- [Aim of the task]: Only the lines below starting at the one containing "asserted : Bool" and ending at the one containing "guards : List GuardEntry" belong in the answer, each copied exactly.

- [Supplied information]:

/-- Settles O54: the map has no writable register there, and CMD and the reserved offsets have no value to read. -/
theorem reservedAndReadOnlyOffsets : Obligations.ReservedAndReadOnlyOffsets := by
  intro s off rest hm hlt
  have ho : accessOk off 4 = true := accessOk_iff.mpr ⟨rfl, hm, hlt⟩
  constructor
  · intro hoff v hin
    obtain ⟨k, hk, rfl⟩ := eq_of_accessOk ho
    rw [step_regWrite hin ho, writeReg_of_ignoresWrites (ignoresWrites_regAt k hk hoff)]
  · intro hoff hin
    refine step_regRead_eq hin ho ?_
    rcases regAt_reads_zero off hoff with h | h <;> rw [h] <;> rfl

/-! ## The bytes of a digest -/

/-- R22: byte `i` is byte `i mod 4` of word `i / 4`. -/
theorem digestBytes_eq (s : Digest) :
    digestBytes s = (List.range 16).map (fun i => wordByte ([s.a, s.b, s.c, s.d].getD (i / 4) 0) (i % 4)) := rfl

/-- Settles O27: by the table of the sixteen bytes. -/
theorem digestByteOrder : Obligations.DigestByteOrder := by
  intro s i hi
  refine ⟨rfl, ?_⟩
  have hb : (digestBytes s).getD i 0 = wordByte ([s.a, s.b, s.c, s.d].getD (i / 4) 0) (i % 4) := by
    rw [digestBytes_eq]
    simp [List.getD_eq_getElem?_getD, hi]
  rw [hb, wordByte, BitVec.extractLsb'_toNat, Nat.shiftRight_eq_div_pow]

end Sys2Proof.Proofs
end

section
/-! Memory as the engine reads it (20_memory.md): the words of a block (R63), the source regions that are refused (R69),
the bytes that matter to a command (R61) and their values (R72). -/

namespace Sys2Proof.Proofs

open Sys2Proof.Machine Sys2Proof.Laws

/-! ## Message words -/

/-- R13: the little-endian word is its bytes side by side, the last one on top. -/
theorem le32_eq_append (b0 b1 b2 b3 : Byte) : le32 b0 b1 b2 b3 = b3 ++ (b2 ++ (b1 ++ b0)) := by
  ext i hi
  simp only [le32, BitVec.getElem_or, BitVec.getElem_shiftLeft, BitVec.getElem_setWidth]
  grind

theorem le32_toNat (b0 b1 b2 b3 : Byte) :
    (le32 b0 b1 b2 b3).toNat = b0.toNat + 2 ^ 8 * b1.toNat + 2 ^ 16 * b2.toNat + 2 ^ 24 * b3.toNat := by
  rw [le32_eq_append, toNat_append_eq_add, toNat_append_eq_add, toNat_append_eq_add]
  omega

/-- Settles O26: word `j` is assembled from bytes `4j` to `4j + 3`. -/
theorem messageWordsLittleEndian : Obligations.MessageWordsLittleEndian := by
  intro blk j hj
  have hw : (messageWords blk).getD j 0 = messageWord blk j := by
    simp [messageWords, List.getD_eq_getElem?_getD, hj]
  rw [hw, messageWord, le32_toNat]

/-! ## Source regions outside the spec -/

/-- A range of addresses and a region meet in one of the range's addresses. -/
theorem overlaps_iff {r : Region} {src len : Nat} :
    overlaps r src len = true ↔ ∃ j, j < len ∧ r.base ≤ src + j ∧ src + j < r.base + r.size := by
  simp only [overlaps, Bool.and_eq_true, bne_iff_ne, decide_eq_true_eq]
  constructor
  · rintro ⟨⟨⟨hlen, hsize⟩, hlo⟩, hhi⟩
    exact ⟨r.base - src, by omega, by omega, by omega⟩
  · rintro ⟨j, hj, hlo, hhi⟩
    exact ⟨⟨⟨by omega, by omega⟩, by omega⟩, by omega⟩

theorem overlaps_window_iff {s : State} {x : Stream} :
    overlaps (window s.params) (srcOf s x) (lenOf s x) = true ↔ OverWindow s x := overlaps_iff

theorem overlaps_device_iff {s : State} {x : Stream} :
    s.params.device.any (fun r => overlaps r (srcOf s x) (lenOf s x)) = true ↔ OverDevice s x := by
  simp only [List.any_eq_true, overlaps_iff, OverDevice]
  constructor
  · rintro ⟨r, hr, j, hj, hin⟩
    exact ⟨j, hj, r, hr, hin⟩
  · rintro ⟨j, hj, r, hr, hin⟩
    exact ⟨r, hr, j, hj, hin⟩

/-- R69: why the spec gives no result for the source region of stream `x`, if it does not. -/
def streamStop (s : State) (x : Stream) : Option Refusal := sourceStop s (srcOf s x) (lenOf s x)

--

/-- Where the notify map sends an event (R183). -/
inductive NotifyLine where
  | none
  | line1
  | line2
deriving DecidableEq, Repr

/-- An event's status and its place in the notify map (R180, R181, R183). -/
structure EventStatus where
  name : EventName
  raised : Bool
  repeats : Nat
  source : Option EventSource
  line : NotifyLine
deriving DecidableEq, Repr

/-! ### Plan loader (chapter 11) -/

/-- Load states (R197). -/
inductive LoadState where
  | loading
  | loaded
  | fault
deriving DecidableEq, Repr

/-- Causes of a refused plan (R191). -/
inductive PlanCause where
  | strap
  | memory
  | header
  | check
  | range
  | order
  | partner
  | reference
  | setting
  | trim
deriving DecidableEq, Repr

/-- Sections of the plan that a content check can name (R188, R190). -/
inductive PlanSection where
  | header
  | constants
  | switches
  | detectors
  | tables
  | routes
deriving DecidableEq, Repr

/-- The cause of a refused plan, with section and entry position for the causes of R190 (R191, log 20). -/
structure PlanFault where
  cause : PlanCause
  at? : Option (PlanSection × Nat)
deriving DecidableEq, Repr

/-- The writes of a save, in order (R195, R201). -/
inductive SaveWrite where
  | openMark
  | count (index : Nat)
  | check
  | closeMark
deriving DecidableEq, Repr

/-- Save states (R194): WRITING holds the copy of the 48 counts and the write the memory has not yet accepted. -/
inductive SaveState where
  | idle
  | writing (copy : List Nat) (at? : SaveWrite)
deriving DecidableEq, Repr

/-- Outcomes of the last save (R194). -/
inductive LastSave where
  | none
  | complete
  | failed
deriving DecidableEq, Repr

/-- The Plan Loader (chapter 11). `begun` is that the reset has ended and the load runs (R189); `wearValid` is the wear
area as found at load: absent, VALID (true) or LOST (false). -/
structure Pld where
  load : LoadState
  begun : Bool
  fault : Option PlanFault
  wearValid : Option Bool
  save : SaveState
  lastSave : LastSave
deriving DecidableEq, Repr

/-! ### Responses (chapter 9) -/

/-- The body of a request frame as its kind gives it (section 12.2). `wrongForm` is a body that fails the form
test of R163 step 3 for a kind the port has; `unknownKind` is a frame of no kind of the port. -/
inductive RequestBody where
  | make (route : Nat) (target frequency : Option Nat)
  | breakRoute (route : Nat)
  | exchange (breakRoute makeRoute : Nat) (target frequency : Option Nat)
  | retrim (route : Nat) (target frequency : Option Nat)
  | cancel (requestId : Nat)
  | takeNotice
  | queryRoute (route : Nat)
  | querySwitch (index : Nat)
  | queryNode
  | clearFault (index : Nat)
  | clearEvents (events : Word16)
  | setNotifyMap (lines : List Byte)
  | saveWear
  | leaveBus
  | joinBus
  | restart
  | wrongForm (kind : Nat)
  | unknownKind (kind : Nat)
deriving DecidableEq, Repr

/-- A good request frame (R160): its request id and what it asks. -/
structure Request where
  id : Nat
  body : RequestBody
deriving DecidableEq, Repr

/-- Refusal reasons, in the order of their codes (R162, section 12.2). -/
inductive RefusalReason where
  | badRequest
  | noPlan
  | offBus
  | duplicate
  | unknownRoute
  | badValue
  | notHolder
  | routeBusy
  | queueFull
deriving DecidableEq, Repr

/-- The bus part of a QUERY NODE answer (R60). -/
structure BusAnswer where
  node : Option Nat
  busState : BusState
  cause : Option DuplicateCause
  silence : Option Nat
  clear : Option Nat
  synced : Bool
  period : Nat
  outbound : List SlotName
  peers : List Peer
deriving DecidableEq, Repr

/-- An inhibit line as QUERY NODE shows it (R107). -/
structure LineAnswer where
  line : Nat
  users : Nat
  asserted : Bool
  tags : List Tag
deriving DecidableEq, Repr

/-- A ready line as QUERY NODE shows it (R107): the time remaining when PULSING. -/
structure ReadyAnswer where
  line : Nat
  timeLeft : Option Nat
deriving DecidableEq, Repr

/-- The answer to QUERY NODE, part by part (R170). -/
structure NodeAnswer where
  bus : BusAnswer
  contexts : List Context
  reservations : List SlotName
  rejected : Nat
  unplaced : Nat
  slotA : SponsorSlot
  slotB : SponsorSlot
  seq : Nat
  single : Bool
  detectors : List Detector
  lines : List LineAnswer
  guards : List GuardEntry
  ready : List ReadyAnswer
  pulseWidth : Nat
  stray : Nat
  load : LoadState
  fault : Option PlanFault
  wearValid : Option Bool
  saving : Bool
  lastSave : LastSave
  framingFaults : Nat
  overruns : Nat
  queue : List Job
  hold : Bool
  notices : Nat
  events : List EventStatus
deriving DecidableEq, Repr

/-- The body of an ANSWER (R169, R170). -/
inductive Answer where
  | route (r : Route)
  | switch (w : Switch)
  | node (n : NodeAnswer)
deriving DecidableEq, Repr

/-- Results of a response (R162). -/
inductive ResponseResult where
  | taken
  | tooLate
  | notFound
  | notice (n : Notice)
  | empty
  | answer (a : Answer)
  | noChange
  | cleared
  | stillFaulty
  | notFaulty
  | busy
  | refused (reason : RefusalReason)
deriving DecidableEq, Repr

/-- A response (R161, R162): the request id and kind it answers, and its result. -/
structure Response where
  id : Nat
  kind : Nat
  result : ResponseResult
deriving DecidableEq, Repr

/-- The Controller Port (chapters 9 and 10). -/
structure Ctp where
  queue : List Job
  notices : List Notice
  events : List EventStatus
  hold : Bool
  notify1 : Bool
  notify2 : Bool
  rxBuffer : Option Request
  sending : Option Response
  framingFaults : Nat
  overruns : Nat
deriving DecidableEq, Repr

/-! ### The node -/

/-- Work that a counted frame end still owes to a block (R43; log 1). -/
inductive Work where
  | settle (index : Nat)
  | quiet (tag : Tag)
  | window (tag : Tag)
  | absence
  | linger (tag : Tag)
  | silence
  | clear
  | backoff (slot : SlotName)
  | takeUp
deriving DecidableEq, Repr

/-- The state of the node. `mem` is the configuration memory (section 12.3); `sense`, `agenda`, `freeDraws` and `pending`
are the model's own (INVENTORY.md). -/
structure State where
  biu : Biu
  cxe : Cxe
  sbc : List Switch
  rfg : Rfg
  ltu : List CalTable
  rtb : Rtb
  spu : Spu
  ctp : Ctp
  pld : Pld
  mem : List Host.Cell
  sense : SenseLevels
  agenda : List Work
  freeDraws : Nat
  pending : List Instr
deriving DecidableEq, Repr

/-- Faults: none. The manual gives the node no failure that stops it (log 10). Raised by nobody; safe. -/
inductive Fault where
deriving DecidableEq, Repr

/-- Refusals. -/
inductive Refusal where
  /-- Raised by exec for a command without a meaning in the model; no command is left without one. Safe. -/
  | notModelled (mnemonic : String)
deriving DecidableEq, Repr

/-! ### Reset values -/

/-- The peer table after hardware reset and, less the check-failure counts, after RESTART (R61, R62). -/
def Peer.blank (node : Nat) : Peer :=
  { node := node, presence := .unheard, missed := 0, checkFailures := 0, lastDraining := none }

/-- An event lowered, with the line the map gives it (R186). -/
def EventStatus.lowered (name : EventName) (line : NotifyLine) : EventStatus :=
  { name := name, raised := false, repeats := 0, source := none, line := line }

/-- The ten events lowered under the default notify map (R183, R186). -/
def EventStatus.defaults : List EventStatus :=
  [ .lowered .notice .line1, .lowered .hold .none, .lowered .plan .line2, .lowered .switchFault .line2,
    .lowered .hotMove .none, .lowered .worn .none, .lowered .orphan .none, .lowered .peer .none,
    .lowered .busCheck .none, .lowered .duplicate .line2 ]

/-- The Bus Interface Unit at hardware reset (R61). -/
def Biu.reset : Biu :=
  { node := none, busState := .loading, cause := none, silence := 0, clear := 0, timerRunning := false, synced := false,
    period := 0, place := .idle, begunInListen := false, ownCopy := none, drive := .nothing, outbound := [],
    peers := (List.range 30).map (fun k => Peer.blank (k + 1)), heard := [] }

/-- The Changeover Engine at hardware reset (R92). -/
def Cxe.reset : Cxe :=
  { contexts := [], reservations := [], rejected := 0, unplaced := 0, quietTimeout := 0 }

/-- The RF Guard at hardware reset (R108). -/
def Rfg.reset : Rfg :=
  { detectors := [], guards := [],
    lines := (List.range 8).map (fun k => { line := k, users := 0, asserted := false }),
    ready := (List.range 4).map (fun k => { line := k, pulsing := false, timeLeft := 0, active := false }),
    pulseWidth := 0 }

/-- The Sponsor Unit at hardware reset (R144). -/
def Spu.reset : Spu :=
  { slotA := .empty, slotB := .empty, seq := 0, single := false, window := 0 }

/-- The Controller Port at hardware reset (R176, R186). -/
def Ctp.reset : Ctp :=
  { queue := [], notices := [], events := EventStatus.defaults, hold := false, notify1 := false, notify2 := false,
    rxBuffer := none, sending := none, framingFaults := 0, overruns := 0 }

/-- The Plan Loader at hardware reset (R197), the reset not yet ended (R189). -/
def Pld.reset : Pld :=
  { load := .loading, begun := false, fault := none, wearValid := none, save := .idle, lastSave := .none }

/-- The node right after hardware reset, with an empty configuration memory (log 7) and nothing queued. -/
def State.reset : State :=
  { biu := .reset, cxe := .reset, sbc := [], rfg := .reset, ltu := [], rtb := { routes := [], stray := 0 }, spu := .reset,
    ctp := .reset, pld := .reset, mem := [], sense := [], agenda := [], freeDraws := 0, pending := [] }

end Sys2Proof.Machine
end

- [Written response]:
  asserted : Bool
  tags : List Tag
deriving DecidableEq, Repr

/-- A ready line as QUERY NODE shows it (R107): the time remaining when PULSING. -/
structure ReadyAnswer where
  line : Nat
  timeLeft : Option Nat
deriving DecidableEq, Repr

/-- The answer to QUERY NODE, part by part (R170). -/
structure NodeAnswer where
  bus : BusAnswer
  contexts : List Context
  reservations : List SlotName
  rejected : Nat
  unplaced : Nat
  slotA : SponsorSlot
  slotB : SponsorSlot
  seq : Nat
  single : Bool
  detectors : List Detector
  lines : List LineAnswer
  guards : List GuardEntry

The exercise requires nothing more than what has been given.